Margeret Woodbridge, RGON, Plunket Cert., BA, MCNA(NZ) Lecturer - Nursing, UCOL, Palmerston North

Abstract  

New Zealand is currently debating the pros and cons, ifs and buts, of legalising marijuana. Community child health nurses (CCHNs) can usefully contribute to the discussion. In their practice, they commonly face moral and ethical dilemmas associated with cannabis use (including passive exposure) by pregnant women, breast-feeding mothers, family members, and children. There is clear evidence that the health of children is being put at risk and that New Zealand, a signatory to the United Nations Convention on the Rights of the Child (UNCROC, 1989, p.16), is failing to uphold Article 24 which refers to the right to “enjoyment of the highest attainable standard of health”. This article examines some of the evidence of this failure and outlines the implications for children and for the wider population. It calls upon nurses to accept, with urgency, their social responsibility to advocate for children by entering this debate and speaking out about what they know.  

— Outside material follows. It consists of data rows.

-- ==== Sys2Proof/Tests/Slice0.lean ====
section
/-! SUPPORT. Tests: the smoke test of WellFormed, words written out from spec/30_encoding.md rule R73, one-step tests whose expected
results are the vectors of spec/95_test_vectors.md (their ids are in the comments), and a witness for every statement with hypotheses. -/

namespace Sys2Proof.Tests
open Sys2Proof Sys2Proof.Machine

/-! ### Helpers -/

/-- A property of the next state; false where there is none. -/
def next (o : Host.Outcome State Fault Refusal) (p : State → Bool) : Bool :=
  match o with
  | .next t => p t
  | .fault _ => false
  | .refused _ => false

/-- The idle block with one command presented. -/
def present (r : Request) : State := { State.reset with inputs := [.command r] }

/-- The source's tables of EX-6: 0x1000 holds 0x801, 0x2000 holds 0x1407, and [0x1000, 0x3000) is readable. -/
def ex6 : State :=
  { State.reset with
    mem := [(0x1000, 0x01), (0x1001, 0x08), (0x2000, 0x07), (0x2001, 0x14)]
    accessible := [⟨0x1000, 0x3000⟩] }

/-- A walk in progress over EX-6. -/
def walking (l : Level) (table va : Word) : State :=
  { ex6 with phase := .xwalk, xlLevel := l, xlTable := table, xlVa := va }

/-- A region pending, as the vectors CO-02 to CO-13 start. -/
def pending (q : Region) : State := { State.reset with coPending := some q }

/-- A frame over a table whose entries are `raw`, then zeros. -/
def frame (l : Level) (raw : Word) (idx : Nat) (c : Option Region) : Frame :=
  { base := 0x1000, level := l, voff := 0, tbl := raw :: List.replicate 511 0, idx := idx, coal := c }

/-- A scan in progress with these frames. -/
def scanning (si : Bool) (fs : List Frame) : State := { State.reset with phase := .drun, drShow := si, drStack := fs }

/-- A table being read over EX-6, `n` entries of it done. -/
def loading (base : Word) (n : Nat) : Loading := { base := base, level := .l2, voff := 0, got := List.replicate n 0 }

/-- That table's state. -/
def reading (base : Word) (n : Nat) : State := { ex6 with phase := .drun, drLoad := some (loading base n) }

/-! ### WellFormed: an ill-formed word for each check, which that check and the decoder refuse -/

theorem test_reserved_bits_refused : reservedClear 0x46 = false ∧ wellFormedWord 0x46 = false := by decide
theorem test_opcode_seven_refused : opcodeAssigned 0x07 = false ∧ wellFormedWord 0x07 = false := by decide
theorem test_level_three_refused : dumpLevelLegal 0x36 = false ∧ wellFormedWord 0x36 = false := by decide
theorem test_stray_fields_refused : fieldsUnusedClear 0x13 = false ∧ wellFormedWord 0x13 = false := by decide
theorem test_request_refused : Request.wellFormed ⟨0x80, 0, 0, 0, 0⟩ = false := by decide
/-- CW-04, CW-05, CW-07, CW-08. -/
theorem test_decoder_rejects_by_name :
    decode ⟨0x07, 0, 0, 0, 0⟩ = .error .opcodeSeven ∧ decode ⟨0x08, 0, 0, 0, 0⟩ = .error .strayFields ∧
    decode ⟨0x3E, 0, 0, 0, 0⟩ = .error .levelThree ∧ decode ⟨0xFF, 0, 0, 0, 0⟩ = .error .reservedBits := by decide
/-- CW-09: the well-formed words are those that decode. -/
theorem test_wellFormed_is_decodable :
    ∀ w : Byte, wellFormedWord w = (decodeTableWord 8 w.toNat).isSome := by decide
theorem test_memory_canonical_form :
    Memory.wf [(2, 1), (1, 1)] = false ∧ Memory.wf [(1, 0)] = false ∧ Memory.wf [(2 ^ 64, 1)] = false ∧
    Memory.wf ex6.mem = true := by decide

/-! ### Decode: each row's word, written out from R73, with buses -/

theorem test_decode_ptedec : decode ⟨0b00000000, 0x1407, 9, 9, 9⟩ = .ok (.ptedec 0x1407) := by decide
theorem test_decode_vasplit : decode ⟨0b00000001, 0x123, 9, 9, 9⟩ = .ok (.vasplit 0x123) := by decide
theorem test_decode_rootdec : decode ⟨0b00000010, 1, 9, 9, 9⟩ = .ok (.rootdec 1) := by decide
theorem test_decode_xlate : decode ⟨0b00000011, 0x1000, 0x123, 9, 9⟩ = .ok (.xlate 0x1000 0x123) := by decide
theorem test_decode_cpush : decode ⟨0b00000100, 1, 2, 3, 4⟩ = .ok (.cpush 1 2 3 4) := by decide
theorem test_decode_cflush : decode ⟨0b00000101, 9, 9, 9, 9⟩ = .ok .cflush := by decide
theorem test_decode_dumpL0 :
    decode ⟨0b00000110, 1, 2, 9, 9⟩ = .ok (.dumpL0 false 1 2) ∧
    decode ⟨0b00001110, 1, 2, 9, 9⟩ = .ok (.dumpL0 true 1 2) := by decide
theorem test_decode_dumpL1 :
    decode ⟨0b00010110, 1, 2, 9, 9⟩ = .ok (.dumpL1 false 1 2) ∧
    decode ⟨0b00011110, 1, 2, 9, 9⟩ = .ok (.dumpL1 true 1 2) := by decide
theorem test_decode_dumpL2 :
    decode ⟨0b00100110, 1, 2, 9, 9⟩ = .ok (.dumpL2 false 1 2) ∧
    decode ⟨0b00101110, 1, 2, 9, 9⟩ = .ok (.dumpL2 true 1 2) := by decide

/-! ### One step of each command -/

/-- PD-05. -/
theorem test_ptedec_all_ones :
    next (step (present ⟨0x00, 0xFFFFFFFFFFFFFFFF, 0, 0, 0⟩)) (fun t =>
      t.responses == [{ status := .ok, r0 := 0x3FF, r1 := 0xFFFFFFFFFFF, r2 := 1 }]) = true := by decide
/-- PD-10. -/
theorem test_ptedec_directory_with_flags :
    next (step (present ⟨0x00, 0xF1, 0, 0, 0⟩)) (fun t =>
      t.responses == [{ status := .ok, r0 := 0xF1, r1 := 0, r2 := 2 }]) = true := by decide
/-- VA-04. -/
theorem test_vasplit_one_in_each :
    next (step (present ⟨0x01, 0x40201456, 0, 0, 0⟩)) (fun t =>
      t.responses == [{ status := .ok, r0 := 1, r1 := 1, r2 := 1, r3 := 0x456 }]) = true := by decide
/-- VA-06. -/
theorem test_vasplit_bit_38 :
    next (step (present ⟨0x01, 0x4000000000, 0, 0, 0⟩)) (fun t =>
      t.responses == [{ status := .ok, r0 := 0x100 }]) = true := by decide
/-- RD-02. -/
theorem test_rootdec_enabled :
    next (step (present ⟨0x02, 0x8FFFF00000080000, 0, 0, 0⟩)) (fun t =>
      t.responses == [{ status := .ok, r0 := 0x80000000, r1 := 0xFFFF, r2 := 8, r3 := 0x80000 }]) = true := by decide
/-- RD-04. -/
theorem test_rootdec_unsupported :
    next (step (present ⟨0x02, 0x9000000000000001, 0, 0, 0⟩)) (fun t =>
      t.responses == [{ status := .unsupportedMode, r0 := 0x1000, r1 := 0, r2 := 9, r3 := 1 }]) = true := by decide
/-- R111's example. -/
theorem test_xlate_latches :
    next (step (present ⟨0x03, 0x1000, 0x123, 0, 0⟩)) (fun t =>
      t.phase == .xwalk && t.xlTable == 0x1000 && t.xlVa == 0x123 && t.xlLevel == .l0 && t.responses == []) = true := by
  decide
/-- EX-6, the first read. -/
theorem test_walk_follows_directory :
    next (step (walking .l0 0x1000 0x123)) (fun t =>
      t.reads == [0x1000] && t.xlTable == 0x2000 && t.xlLevel == .l1 && t.phase == .xwalk) = true := by decide
/-- P1 step 3, the second read: a leaf at level 1 adds the 12-bit offset only. -/
theorem test_walk_leaf_offset_only :
    next (step (walking .l1 0x2000 0x1123)) (fun t =>
      t.reads == [0x2000] && t.responses == [{ status := .ok, r0 := 0x5123, r1 := 7 }] && t.phase == .idle) = true := by
  decide
/-- XL-13: the entry address reaches 2^64, and no request is made. -/
theorem test_walk_beyond_top :
    next (step (walking .l0 0xFFFFFFFFFFFFFFF8 0x40000000)) (fun t =>
      t.reads == [] && t.responses == [{ status := .hostMemoryError, r0 := 2 ^ 64 }]) = true := by decide
/-- CO-03. -/
theorem test_cpush_breaks :
    next (exec (.cpush 0x1000 0x2000 0x5000 0x7) (pending ⟨0, 0x1000, 0x5000, 7⟩)) (fun t =>
      t.responses == [{ status := .ok, e := true, r0 := 0, r1 := 0x1000, r2 := 0x5000, r3 := 7 }] &&
      t.coPending == some ⟨0x1000, 0x2000, 0x5000, 7⟩) = true := by decide
/-- CO-12 and CO-09: D's high bits are ignored, and the arithmetic is exact. -/
theorem test_cpush_merges_exactly :
    next (exec (.cpush 0x1000 0x2000 0x6000 0xFFFFFFFFFFFFFC07) (pending ⟨0, 0x1000, 0x5000, 7⟩)) (fun t =>
      t.responses == [{ status := .ok }] && t.coPending == some ⟨0, 0x2000, 0x5000, 7⟩) = true ∧
    next (exec (.cpush 0x1000 0x2000 0 0x7) (pending ⟨0, 0x1000, 0xFFFFFFFFFFFFF000, 7⟩)) (fun t =>
      t.coPending == some ⟨0x1000, 0x2000, 0, 7⟩) = true := by decide
/-- CO-07. -/
theorem test_cflush_emits :
    next (exec .cflush (pending ⟨0, 0x2000, 0x5000, 7⟩)) (fun t =>
      t.responses == [{ status := .ok, e := true, r0 := 0, r1 := 0x2000, r2 := 0x5000, r3 := 7 }] &&
      t.coPending == none) = true := by decide
/-- CO-06. -/
theorem test_cflush_nothing :
    next (exec .cflush State.reset) (fun t => t.responses == [{ status := .ok }] && t.coPending == none) = true := by decide
theorem test_dumpL0_begins :
    next (step (present ⟨0x0E, 0x1000, 0x5000, 0, 0⟩)) (fun t =>
      t.phase == .drun && t.drShow && t.drLoad == some ⟨0x1000, .l0, 0x5000, []⟩) = true := by decide
theorem test_dumpL1_begins :
    next (step (present ⟨0x16, 0x7000, 0, 0, 0⟩)) (fun t =>
      t.phase == .drun && !t.drShow && t.drLoad == some ⟨0x7000, .l1, 0, []⟩) = true := by decide
theorem test_dumpL2_begins :
    next (step (present ⟨0x26, 0x1000, 0xFFFFFFFFFFFFF000, 0, 0⟩)) (fun t =>
      t.drLoad == some ⟨0x1000, .l2, 0xFFFFFFFFFFFFF000, []⟩) = true := by decide
/-- DU-03, its second record: a Directory at level 2 flushes and is MALFORMED, with addresses past 2^64. -/
theorem test_scan_malformed :
    next (step (scanning false [⟨0x1000, .l2, 0xFFFFFFFFFFFFF000, [7, 0x801], 1,
      some ⟨0xFFFFFFFFFFFFF000, 2 ^ 64, 0, 7⟩⟩])) (fun t =>
      t.events == [.region .l2 0xFFFFFFFFFFFFF000 (2 ^ 64) 0 7, .malformed .l2 1 (2 ^ 64) 0x801]) = true := by decide
/-- DU-01, its first two records: the Directory between two leaves flushes, and its child is entered. -/
theorem test_scan_directory :
    next (step (scanning false [⟨0x7000, .l1, 0, [0x80007, 0x2001], 1,
      some ⟨0, 0x200000, 0x200000, 7⟩⟩])) (fun t =>
      t.events == [.region .l1 0 0x200000 0x200000 7, .dir .l1 1 0x200000 0x8000] &&
      t.drLoad == some ⟨0x8000, .l2, 0x200000, []⟩) = true := by decide
/-- A command presented first after reset is the one that runs (the host's question). -/
theorem test_withFetchWord_runs :
    next (step (State.reset.withFetchWord 8 0x26)) (fun t =>
      t.phase == .drun && t.drLoad == some ⟨0, .l2, 0, []⟩) = true := by decide
/-- R85, R87. -/
theorem test_assemble :
    assemble "XLATE 0x1000, 291".toList = some (.command ⟨0x03, 0x1000, 0x123, 0, 0⟩) ∧
    assemble "dump.l1.i 0x7000, 0".toList = some (.command ⟨0x1E, 0x7000, 0, 0, 0⟩) ∧
    assemble "ptedec 18446744073709551616".toList = none := by decide
/-- R86, with log 18: a `.i` joined or alone, in either case. -/
theorem test_assemble_show :
    assemble "DUMPCUR.I".toList = some (.pseudo (.dumpcur true)) ∧
    assemble "DUMPCUR .I".toList = some (.pseudo (.dumpcur true)) ∧
    assemble "dumpat .i 0x1000".toList = some (.pseudo (.dumpat true 0x1000)) ∧
    assemble "DUMPAT 0x1000".toList = some (.pseudo (.dumpat false 0x1000)) := by decide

Key Words: Community child health nursing, children’s rights, social responsibility, advocacy, cannabis.   

Introduction  

Nursing is a social mission. In order to be effective agents of health promotion nurses need to be involved in the current debate about the legalisation of cannabis. Many child health nurses are aware of critical incidents in their practice when they have chosen to ignore cannabis use, in the interests of establishing and maintaining the trust, respect, contact, continuing discourse and mutual information sharing that is vital in a nurse’s partnership with clients. Child advocacy is concerned with identifying and correcting ongoing practices and policies that may be seriously harmful to child welfare and health, and is therefore an important role for nurses. A key issue for community child health nurses (CCHNs) is that cannabis can inhibit a child’s opportunity to “enjoyment of the highest standard of health” (UNCROC, 1989, p.16).